• TASK ITEM: Type out every line of the data again, exactly.

• RECORDS FOR PROCESSING:
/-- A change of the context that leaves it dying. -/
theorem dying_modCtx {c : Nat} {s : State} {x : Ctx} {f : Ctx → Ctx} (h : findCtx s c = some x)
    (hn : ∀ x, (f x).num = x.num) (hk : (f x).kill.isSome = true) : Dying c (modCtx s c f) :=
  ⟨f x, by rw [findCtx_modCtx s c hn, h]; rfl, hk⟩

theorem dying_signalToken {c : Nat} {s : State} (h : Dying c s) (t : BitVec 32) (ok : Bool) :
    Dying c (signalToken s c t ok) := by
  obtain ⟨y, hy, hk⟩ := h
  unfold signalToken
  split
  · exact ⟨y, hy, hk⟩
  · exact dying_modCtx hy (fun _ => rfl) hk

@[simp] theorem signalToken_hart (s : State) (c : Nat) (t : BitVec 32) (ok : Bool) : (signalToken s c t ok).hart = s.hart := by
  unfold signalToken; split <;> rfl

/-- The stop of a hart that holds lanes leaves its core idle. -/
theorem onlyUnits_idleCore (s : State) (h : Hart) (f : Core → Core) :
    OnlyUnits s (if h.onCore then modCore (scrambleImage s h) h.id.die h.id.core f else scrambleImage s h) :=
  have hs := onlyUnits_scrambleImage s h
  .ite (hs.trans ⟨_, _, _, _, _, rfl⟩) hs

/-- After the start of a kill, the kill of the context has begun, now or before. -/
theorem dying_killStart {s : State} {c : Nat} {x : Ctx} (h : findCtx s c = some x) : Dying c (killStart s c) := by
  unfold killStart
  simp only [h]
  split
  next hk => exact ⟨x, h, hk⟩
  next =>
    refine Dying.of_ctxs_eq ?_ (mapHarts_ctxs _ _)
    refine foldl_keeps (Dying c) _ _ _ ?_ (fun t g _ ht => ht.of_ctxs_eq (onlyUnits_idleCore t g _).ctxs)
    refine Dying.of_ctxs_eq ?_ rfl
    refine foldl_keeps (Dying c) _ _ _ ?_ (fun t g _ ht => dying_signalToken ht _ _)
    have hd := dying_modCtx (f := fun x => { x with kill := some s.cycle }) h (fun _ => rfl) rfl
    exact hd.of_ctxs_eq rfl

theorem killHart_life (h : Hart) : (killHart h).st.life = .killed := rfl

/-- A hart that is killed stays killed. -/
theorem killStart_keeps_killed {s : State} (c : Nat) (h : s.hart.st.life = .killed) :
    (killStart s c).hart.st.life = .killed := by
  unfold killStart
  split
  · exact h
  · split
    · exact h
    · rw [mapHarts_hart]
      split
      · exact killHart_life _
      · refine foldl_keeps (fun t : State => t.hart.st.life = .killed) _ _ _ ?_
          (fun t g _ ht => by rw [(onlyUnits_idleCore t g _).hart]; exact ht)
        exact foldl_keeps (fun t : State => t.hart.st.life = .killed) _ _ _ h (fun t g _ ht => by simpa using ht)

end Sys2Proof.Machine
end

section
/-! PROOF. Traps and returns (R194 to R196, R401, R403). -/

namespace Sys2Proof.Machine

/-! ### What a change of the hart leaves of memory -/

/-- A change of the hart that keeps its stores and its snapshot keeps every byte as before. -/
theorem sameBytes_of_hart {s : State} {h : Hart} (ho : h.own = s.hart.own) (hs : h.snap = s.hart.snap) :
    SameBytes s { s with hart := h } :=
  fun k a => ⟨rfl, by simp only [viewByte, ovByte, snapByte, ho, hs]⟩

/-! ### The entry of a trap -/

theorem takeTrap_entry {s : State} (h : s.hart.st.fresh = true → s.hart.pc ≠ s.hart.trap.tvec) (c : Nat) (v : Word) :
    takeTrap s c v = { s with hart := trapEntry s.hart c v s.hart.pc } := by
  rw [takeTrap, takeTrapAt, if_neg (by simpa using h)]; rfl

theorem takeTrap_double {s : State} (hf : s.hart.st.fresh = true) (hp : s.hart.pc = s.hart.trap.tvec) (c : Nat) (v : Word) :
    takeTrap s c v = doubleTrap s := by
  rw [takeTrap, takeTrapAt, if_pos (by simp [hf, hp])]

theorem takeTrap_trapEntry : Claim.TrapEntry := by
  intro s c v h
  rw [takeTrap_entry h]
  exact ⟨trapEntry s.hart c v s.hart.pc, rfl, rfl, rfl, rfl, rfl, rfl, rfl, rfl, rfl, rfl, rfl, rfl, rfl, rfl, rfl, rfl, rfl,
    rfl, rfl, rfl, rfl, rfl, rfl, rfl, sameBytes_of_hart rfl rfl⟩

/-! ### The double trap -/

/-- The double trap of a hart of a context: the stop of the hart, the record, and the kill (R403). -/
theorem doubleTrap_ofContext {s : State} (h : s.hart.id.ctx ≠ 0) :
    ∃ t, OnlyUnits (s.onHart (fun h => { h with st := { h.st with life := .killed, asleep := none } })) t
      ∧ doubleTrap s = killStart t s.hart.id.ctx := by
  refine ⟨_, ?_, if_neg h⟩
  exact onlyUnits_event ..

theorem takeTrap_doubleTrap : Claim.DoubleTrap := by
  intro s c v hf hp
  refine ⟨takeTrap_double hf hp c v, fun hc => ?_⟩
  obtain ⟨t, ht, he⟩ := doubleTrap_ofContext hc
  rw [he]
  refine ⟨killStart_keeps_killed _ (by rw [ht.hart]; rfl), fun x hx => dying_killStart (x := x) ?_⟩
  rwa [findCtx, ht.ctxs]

• OUTPUT FOR THIS EXERCISE:
/-- A change of the context that leaves it dying. -/
theorem dying_modCtx {c : Nat} {s : State} {x : Ctx} {f : Ctx → Ctx} (h : findCtx s c = some x)
    (hn : ∀ x, (f x).num = x.num) (hk : (f x).kill.isSome = true) : Dying c (modCtx s c f) :=
  ⟨f x, by rw [findCtx_modCtx s c hn, h]; rfl, hk⟩

theorem dying_signalToken {c : Nat} {s : State} (h : Dying c s) (t : BitVec 32) (ok : Bool) :
    Dying c (signalToken s c t ok) := by
  obtain ⟨y, hy, hk⟩ := h
  unfold signalToken
  split
  · exact ⟨y, hy, hk⟩
  · exact dying_modCtx hy (fun _ => rfl) hk

@[simp] theorem signalToken_hart (s : State) (c : Nat) (t : BitVec 32) (ok : Bool) : (signalToken s c t ok).hart = s.hart := by
  unfold signalToken; split <;> rfl

/-- The stop of a hart that holds lanes leaves its core idle. -/
theorem onlyUnits_idleCore (s : State) (h : Hart) (f : Core → Core) :
    OnlyUnits s (if h.onCore then modCore (scrambleImage s h) h.id.die h.id.core f else scrambleImage s h) :=
  have hs := onlyUnits_scrambleImage s h
  .ite (hs.trans ⟨_, _, _, _, _, rfl⟩) hs

/-- After the start of a kill, the kill of the context has begun, now or before. -/
theorem dying_killStart {s : State} {c : Nat} {x : Ctx} (h : findCtx s c = some x) : Dying c (killStart s c) := by
  unfold killStart
  simp only [h]
  split
  next hk => exact ⟨x, h, hk⟩
  next =>
    refine Dying.of_ctxs_eq ?_ (mapHarts_ctxs _ _)
    refine foldl_keeps (Dying c) _ _ _ ?_ (fun t g _ ht => ht.of_ctxs_eq (onlyUnits_idleCore t g _).ctxs)
    refine Dying.of_ctxs_eq ?_ rfl
    refine foldl_keeps (Dying c) _ _ _ ?_ (fun t g _ ht => dying_signalToken ht _ _)
    have hd := dying_modCtx (f := fun x => { x with kill := some s.cycle }) h (fun _ => rfl) rfl
    exact hd.of_ctxs_eq rfl

theorem killHart_life (h : Hart) : (killHart h).st.life = .killed := rfl

/-- A hart that is killed stays killed. -/
theorem killStart_keeps_killed {s : State} (c : Nat) (h : s.hart.st.life = .killed) :
    (killStart s c).hart.st.life = .killed := by
  unfold killStart
  split
  · exact h
  · split
    · exact h
    · rw [mapHarts_hart]
      split
      · exact killHart_life _
      · refine foldl_keeps (fun t : State => t.hart.st.life = .killed) _ _ _ ?_
          (fun t g _ ht => by rw [(onlyUnits_idleCore t g _).hart]; exact ht)
        exact foldl_keeps (fun t : State => t.hart.st.life = .killed) _ _ _ h (fun t g _ ht => by simpa using ht)

end Sys2Proof.Machine
end

section
/-! PROOF. Traps and returns (R194 to R196, R401, R403). -/

namespace Sys2Proof.Machine

/-! ### What a change of the hart leaves of memory -/

/-- A change of the hart that keeps its stores and its snapshot keeps every byte as before. -/
theorem sameBytes_of_hart {s : State} {h : Hart} (ho : h.own = s.hart.own) (hs : h.snap = s.hart.snap) :
    SameBytes s { s with hart := h } :=
  fun k a => ⟨rfl, by simp only [viewByte, ovByte, snapByte, ho, hs]⟩

/-! ### The entry of a trap -/

theorem takeTrap_entry {s : State} (h : s.hart.st.fresh = true → s.hart.pc ≠ s.hart.trap.tvec) (c : Nat) (v : Word) :
    takeTrap s c v = { s with hart := trapEntry s.hart c v s.hart.pc } := by
  rw [takeTrap, takeTrapAt, if_neg (by simpa using h)]; rfl

theorem takeTrap_double {s : State} (hf : s.hart.st.fresh = true) (hp : s.hart.pc = s.hart.trap.tvec) (c : Nat) (v : Word) :
    takeTrap s c v = doubleTrap s := by
  rw [takeTrap, takeTrapAt, if_pos (by simp [hf, hp])]

theorem takeTrap_trapEntry : Claim.TrapEntry := by
  intro s c v h
  rw [takeTrap_entry h]
  exact ⟨trapEntry s.hart c v s.hart.pc, rfl, rfl, rfl, rfl, rfl, rfl, rfl, rfl, rfl, rfl, rfl, rfl, rfl, rfl, rfl, rfl, rfl,
    rfl, rfl, rfl, rfl, rfl, rfl, rfl, sameBytes_of_hart rfl rfl⟩

/-! ### The double trap -/

/-- The double trap of a hart of a context: the stop of the hart, the record, and the kill (R403). -/
theorem doubleTrap_ofContext {s : State} (h : s.hart.id.ctx ≠ 0) :
    ∃ t, OnlyUnits (s.onHart (fun h => { h with st := { h.st with life := .killed, asleep := none } })) t
      ∧ doubleTrap s = killStart t s.hart.id.ctx := by
  refine ⟨_, ?_, if_neg h⟩
  exact onlyUnits_event ..

theorem takeTrap_doubleTrap : Claim.DoubleTrap := by
  intro s c v hf hp
  refine ⟨takeTrap_double hf hp c v, fun hc => ?_⟩
  obtain ⟨t, ht, he⟩ := doubleTrap_ofContext hc
  rw [he]
  refine ⟨killStart_keeps_killed _ (by rw [ht.hart]; rfl), fun x hx => dying_killStart (x := x) ?_⟩
  rwa [findCtx, ht.ctxs]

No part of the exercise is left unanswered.